▸ Exercise
Lines to restate from the data below: from the one containing "theorem test_word_foot : decodeWord" to the one containing "theorem test_word_qlevel : decodeWord", both included. Give them again exactly, and only them.

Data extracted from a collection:
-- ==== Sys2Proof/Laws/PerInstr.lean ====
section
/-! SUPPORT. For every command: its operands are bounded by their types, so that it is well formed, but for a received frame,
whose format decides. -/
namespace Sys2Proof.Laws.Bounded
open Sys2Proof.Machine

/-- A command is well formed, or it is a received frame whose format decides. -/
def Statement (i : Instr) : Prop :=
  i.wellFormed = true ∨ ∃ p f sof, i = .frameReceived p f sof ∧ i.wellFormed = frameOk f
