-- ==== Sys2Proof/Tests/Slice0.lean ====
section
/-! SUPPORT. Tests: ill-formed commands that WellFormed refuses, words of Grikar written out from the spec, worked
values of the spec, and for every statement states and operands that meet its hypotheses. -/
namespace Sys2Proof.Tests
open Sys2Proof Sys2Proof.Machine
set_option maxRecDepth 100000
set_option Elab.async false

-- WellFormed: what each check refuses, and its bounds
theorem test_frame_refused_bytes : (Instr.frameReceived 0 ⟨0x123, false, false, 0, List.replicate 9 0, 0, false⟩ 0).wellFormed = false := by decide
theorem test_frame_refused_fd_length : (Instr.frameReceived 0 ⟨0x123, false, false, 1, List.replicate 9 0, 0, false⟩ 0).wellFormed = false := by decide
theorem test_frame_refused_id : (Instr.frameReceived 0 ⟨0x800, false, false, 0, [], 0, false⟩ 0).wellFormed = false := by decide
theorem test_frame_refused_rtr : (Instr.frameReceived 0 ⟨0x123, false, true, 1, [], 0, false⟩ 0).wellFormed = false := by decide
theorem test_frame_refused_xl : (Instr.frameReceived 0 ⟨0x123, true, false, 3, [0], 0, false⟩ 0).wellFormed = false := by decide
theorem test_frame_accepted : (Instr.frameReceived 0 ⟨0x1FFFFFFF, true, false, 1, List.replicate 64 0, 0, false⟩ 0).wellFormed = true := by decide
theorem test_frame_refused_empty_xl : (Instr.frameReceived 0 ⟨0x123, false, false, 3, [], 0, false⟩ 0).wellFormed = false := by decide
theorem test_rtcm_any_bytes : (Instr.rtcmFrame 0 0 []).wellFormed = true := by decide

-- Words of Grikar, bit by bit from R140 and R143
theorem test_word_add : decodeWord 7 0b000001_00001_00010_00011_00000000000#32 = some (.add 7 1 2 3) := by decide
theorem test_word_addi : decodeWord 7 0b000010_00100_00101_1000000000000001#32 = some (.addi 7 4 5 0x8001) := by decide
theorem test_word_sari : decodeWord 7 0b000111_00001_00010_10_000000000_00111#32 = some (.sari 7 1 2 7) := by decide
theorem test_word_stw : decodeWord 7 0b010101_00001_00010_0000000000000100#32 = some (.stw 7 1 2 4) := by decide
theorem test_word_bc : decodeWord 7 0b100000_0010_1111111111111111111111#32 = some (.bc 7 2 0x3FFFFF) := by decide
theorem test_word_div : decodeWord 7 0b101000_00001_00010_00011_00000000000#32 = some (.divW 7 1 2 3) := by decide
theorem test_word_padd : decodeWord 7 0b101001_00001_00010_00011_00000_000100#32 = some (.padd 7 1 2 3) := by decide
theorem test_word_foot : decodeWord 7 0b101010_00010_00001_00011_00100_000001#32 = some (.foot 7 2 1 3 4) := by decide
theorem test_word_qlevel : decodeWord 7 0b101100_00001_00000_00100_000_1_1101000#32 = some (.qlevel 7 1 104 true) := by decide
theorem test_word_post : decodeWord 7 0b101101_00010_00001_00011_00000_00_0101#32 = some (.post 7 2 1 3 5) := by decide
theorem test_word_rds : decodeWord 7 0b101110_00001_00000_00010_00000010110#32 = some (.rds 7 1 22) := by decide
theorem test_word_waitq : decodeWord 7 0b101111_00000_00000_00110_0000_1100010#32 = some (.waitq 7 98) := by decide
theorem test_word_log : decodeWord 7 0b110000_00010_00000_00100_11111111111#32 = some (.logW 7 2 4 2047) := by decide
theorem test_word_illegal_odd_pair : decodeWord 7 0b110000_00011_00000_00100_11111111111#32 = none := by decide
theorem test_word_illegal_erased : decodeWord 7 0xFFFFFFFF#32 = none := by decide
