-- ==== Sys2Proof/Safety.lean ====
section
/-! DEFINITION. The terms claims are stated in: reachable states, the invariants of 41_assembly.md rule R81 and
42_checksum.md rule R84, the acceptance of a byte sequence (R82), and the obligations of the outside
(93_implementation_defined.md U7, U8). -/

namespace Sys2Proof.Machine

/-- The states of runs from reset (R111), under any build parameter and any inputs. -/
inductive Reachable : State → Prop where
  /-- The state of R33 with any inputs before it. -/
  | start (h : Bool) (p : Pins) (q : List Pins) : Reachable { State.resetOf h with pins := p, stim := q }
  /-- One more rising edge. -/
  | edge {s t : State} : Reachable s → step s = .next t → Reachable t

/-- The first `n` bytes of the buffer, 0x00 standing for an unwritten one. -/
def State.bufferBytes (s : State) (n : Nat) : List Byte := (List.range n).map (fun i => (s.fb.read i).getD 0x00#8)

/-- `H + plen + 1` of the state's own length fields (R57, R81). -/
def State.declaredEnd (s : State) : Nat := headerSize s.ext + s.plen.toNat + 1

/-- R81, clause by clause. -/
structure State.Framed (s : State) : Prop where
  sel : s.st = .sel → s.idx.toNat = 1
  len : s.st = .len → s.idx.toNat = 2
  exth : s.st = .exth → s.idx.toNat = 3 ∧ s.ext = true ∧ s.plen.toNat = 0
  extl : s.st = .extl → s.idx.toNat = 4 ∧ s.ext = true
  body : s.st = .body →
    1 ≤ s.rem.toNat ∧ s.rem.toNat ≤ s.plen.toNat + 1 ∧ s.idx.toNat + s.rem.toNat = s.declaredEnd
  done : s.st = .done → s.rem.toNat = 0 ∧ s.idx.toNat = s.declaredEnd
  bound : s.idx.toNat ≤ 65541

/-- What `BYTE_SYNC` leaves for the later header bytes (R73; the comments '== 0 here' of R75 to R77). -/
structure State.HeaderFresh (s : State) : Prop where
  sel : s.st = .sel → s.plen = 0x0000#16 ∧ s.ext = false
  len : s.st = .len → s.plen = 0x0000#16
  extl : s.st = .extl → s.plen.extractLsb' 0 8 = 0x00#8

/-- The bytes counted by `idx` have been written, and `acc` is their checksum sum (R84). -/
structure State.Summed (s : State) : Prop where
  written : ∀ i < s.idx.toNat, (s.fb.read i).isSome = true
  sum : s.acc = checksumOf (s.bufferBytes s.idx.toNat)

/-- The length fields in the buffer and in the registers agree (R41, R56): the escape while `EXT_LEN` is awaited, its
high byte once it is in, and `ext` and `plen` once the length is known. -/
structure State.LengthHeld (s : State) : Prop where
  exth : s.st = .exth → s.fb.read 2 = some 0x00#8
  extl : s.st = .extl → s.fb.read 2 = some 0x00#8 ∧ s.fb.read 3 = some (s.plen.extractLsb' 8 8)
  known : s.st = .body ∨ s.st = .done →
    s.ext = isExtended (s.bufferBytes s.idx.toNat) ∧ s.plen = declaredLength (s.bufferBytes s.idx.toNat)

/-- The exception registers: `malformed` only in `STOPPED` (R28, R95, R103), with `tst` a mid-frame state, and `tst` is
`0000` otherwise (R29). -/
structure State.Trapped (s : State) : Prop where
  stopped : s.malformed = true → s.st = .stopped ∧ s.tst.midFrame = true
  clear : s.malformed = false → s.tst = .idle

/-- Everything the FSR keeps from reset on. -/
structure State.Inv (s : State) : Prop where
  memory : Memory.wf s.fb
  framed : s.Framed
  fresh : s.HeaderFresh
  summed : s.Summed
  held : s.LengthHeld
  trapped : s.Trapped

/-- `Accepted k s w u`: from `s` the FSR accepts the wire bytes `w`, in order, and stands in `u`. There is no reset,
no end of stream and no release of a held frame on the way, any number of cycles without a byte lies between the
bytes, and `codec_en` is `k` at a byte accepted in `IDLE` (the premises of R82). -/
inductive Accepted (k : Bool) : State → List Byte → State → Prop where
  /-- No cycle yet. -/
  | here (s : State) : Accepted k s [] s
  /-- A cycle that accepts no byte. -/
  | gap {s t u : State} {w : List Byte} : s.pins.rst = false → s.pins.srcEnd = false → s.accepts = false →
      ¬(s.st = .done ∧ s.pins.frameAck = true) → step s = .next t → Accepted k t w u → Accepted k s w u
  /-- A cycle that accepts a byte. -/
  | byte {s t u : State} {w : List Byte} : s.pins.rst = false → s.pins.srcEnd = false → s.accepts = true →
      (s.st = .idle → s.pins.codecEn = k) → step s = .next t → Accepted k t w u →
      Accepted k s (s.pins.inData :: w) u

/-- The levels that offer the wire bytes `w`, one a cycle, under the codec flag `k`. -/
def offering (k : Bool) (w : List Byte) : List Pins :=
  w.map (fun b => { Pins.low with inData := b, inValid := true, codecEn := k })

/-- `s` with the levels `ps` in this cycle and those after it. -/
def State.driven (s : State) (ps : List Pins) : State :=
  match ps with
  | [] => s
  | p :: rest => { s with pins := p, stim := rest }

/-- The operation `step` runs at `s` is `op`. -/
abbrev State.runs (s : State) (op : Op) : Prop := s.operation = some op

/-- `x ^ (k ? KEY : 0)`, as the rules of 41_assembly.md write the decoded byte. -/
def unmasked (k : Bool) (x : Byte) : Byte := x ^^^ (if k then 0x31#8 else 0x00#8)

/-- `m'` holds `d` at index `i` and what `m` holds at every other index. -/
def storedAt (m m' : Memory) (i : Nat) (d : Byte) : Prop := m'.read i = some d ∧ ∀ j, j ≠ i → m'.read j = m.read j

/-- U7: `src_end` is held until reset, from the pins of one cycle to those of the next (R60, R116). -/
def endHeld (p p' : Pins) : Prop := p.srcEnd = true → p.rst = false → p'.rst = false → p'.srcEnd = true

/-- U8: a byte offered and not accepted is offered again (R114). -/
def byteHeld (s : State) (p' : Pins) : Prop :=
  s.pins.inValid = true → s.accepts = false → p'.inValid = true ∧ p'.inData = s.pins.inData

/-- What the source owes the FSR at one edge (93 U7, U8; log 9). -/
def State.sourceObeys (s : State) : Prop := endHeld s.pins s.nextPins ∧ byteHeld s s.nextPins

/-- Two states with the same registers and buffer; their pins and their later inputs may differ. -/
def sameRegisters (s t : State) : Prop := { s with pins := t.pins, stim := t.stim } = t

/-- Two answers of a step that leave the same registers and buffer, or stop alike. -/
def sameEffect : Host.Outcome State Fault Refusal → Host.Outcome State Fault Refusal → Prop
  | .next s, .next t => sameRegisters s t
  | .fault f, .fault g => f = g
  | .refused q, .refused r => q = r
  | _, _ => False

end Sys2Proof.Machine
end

▸ Output of the task
theorem test_word_foot : decodeWord 7 0b101010_00010_00001_00011_00100_000001#32 = some (.foot 7 2 1 3 4) := by decide
theorem test_word_qlevel : decodeWord 7 0b101100_00001_00000_00100_000_1_1101000#32 = some (.qlevel 7 1 104 true) := by decide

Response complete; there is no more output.